▶ [TO DO]:
Among the lines below, how many carry the string "Machine"? Reply with a number and nothing else.

*** DATA FOR THIS EXERCISE ***

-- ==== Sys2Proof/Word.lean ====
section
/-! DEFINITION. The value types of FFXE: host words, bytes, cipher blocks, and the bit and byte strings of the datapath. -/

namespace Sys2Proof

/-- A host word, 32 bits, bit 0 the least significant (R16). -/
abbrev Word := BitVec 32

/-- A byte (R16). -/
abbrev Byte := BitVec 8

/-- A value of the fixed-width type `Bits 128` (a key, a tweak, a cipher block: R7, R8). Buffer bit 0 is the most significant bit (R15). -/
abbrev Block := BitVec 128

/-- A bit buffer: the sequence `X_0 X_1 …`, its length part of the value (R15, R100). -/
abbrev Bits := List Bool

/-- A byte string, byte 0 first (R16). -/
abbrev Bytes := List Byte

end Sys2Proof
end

*** End of DATA FOR THIS EXERCISE ***
*** DATA FOR THIS EXERCISE ***

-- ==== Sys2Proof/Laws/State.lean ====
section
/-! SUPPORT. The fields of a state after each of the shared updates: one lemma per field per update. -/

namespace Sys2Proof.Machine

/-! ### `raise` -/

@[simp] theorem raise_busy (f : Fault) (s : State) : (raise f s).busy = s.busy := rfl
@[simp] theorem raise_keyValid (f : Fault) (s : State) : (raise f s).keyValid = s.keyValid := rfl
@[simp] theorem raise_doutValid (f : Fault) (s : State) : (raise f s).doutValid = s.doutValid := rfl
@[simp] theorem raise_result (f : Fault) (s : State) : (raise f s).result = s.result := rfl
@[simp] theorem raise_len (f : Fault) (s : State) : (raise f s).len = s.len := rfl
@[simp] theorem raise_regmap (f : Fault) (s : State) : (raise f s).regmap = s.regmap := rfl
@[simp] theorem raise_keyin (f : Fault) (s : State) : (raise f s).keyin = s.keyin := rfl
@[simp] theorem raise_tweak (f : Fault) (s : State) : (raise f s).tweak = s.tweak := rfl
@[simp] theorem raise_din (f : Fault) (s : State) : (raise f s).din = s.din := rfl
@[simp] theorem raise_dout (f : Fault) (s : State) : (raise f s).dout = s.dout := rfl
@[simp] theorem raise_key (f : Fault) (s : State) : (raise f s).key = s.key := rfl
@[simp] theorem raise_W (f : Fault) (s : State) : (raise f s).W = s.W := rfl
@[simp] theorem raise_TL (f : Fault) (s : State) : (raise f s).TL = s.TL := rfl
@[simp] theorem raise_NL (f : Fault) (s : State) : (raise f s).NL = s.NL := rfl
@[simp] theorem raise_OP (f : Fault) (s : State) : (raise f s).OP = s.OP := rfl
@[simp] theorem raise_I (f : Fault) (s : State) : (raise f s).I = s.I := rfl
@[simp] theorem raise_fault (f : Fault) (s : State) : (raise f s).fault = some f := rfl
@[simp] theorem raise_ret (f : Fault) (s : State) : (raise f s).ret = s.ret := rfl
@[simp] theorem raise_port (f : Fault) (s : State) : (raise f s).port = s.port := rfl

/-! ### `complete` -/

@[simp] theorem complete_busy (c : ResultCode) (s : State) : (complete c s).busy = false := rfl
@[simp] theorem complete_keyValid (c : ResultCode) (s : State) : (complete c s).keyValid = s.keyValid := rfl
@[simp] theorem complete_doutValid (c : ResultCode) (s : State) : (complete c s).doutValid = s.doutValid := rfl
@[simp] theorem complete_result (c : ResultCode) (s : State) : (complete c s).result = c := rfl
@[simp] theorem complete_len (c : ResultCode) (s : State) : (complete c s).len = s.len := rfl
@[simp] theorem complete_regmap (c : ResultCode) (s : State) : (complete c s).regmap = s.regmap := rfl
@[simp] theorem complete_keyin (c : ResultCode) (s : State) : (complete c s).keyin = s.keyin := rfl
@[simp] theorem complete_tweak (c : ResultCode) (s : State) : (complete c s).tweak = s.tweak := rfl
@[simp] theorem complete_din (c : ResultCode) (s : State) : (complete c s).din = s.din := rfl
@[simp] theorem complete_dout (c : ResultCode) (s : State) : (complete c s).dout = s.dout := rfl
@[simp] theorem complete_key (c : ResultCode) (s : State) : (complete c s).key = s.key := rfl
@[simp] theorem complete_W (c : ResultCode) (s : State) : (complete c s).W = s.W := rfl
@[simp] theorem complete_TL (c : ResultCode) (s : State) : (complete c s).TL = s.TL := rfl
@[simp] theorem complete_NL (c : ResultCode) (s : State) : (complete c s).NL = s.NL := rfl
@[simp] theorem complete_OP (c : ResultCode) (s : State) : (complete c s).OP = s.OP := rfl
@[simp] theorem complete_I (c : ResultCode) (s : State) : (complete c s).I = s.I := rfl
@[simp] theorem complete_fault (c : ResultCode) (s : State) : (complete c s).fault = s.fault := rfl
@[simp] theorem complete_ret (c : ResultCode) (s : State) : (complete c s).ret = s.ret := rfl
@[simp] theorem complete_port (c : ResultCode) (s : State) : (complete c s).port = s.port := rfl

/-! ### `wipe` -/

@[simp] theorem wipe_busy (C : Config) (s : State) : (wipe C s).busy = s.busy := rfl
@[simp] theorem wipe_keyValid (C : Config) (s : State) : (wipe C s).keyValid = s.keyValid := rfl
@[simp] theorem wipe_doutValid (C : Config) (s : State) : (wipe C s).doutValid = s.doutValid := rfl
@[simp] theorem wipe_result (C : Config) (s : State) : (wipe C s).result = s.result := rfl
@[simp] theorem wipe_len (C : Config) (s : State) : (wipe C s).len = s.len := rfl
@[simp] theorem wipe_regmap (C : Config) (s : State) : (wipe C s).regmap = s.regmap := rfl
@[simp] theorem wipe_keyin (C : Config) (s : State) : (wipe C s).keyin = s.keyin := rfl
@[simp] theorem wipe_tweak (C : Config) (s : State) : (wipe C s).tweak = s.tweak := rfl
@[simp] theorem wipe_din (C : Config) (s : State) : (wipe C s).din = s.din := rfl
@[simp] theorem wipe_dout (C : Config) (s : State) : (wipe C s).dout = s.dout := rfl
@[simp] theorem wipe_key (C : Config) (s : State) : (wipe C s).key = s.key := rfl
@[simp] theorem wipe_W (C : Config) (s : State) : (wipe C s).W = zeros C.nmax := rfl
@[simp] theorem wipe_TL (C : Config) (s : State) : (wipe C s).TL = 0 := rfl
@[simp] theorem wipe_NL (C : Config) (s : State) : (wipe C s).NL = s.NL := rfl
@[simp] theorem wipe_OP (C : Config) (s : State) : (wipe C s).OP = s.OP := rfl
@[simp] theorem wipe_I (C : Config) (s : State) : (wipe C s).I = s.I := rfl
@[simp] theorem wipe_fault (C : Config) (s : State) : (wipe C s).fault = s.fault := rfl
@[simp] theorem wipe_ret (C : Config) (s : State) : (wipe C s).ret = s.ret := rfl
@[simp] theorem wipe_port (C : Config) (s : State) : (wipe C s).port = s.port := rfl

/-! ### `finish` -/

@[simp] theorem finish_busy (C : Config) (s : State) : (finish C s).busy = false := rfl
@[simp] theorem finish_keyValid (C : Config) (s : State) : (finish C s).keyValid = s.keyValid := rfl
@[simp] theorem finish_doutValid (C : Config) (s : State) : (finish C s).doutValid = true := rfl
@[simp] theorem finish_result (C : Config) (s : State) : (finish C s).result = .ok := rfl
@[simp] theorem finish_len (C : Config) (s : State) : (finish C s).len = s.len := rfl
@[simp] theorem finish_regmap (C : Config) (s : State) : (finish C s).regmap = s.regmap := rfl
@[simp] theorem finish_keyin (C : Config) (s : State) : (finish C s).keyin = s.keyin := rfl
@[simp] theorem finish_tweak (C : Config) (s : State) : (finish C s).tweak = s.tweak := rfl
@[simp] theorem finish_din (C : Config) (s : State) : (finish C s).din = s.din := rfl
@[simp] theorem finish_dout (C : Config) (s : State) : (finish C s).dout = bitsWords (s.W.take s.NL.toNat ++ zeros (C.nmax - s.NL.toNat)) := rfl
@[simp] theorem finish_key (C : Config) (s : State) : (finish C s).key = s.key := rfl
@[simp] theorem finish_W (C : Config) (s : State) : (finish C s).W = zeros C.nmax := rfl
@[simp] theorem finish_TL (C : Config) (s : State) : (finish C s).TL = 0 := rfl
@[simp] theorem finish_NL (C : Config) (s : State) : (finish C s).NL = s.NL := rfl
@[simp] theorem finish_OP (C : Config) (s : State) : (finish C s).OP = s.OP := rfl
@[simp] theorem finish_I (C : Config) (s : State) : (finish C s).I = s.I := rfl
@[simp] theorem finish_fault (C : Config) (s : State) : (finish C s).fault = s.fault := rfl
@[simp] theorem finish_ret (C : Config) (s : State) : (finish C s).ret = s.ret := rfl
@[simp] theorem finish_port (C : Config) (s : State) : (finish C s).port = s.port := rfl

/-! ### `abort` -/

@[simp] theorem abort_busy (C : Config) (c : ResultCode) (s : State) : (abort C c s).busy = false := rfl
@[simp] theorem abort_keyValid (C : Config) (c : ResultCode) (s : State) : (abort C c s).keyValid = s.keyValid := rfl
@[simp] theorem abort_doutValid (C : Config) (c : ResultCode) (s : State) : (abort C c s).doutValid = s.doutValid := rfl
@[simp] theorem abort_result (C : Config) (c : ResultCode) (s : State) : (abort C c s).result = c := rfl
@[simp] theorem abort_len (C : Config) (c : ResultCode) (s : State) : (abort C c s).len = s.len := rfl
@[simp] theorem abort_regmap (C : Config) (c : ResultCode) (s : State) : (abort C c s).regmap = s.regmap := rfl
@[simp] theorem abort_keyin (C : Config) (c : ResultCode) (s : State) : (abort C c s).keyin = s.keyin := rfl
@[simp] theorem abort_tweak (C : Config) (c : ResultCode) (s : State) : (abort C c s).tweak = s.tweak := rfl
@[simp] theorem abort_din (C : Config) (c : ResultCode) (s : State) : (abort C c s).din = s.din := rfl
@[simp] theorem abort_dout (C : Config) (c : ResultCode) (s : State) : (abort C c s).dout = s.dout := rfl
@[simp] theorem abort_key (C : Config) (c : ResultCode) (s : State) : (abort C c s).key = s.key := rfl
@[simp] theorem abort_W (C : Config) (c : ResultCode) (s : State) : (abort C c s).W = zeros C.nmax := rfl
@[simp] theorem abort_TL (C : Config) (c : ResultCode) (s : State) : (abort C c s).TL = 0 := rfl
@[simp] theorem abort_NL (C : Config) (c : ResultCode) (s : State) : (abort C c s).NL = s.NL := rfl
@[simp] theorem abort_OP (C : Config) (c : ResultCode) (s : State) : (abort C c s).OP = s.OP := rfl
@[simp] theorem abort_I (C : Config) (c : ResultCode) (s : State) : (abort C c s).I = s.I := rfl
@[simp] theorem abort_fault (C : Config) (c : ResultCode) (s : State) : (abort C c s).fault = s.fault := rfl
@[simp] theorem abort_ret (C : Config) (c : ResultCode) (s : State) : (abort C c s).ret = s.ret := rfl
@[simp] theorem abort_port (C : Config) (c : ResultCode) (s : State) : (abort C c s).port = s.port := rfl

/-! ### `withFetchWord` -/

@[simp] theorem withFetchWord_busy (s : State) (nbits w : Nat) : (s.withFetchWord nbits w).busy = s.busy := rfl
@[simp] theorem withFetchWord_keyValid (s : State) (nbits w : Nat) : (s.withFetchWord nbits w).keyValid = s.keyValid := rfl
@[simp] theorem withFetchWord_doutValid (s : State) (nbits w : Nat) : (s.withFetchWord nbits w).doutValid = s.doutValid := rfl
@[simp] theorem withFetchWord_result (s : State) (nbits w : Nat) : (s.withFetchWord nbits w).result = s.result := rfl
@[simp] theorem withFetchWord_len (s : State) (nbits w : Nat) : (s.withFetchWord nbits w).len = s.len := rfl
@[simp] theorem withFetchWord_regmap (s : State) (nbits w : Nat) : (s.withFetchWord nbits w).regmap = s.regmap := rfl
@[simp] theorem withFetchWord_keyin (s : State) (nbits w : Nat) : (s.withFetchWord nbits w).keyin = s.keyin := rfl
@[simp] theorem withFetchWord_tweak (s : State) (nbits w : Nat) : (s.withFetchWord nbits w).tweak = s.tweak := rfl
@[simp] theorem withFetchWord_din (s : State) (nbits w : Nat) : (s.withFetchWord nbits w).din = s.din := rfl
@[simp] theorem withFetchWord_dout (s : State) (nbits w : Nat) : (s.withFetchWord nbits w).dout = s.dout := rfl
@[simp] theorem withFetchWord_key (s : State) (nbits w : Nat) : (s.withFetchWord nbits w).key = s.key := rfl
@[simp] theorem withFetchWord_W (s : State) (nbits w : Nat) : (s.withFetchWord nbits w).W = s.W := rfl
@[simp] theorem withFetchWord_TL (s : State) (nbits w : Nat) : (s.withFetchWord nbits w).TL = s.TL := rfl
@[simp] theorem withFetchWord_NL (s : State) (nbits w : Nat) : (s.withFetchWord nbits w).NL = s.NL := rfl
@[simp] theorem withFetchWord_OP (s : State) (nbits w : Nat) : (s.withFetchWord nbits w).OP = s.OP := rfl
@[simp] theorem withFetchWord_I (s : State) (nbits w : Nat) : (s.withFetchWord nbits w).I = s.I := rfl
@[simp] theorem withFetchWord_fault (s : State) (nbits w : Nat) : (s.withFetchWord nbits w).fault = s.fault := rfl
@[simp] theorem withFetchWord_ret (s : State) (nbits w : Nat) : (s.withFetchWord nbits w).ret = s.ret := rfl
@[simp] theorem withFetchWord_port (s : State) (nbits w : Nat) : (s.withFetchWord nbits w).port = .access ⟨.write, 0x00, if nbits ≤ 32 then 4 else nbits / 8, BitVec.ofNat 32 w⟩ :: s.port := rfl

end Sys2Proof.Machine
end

*** End of DATA FOR THIS EXERCISE ***

▶ [SOLUTION]:
2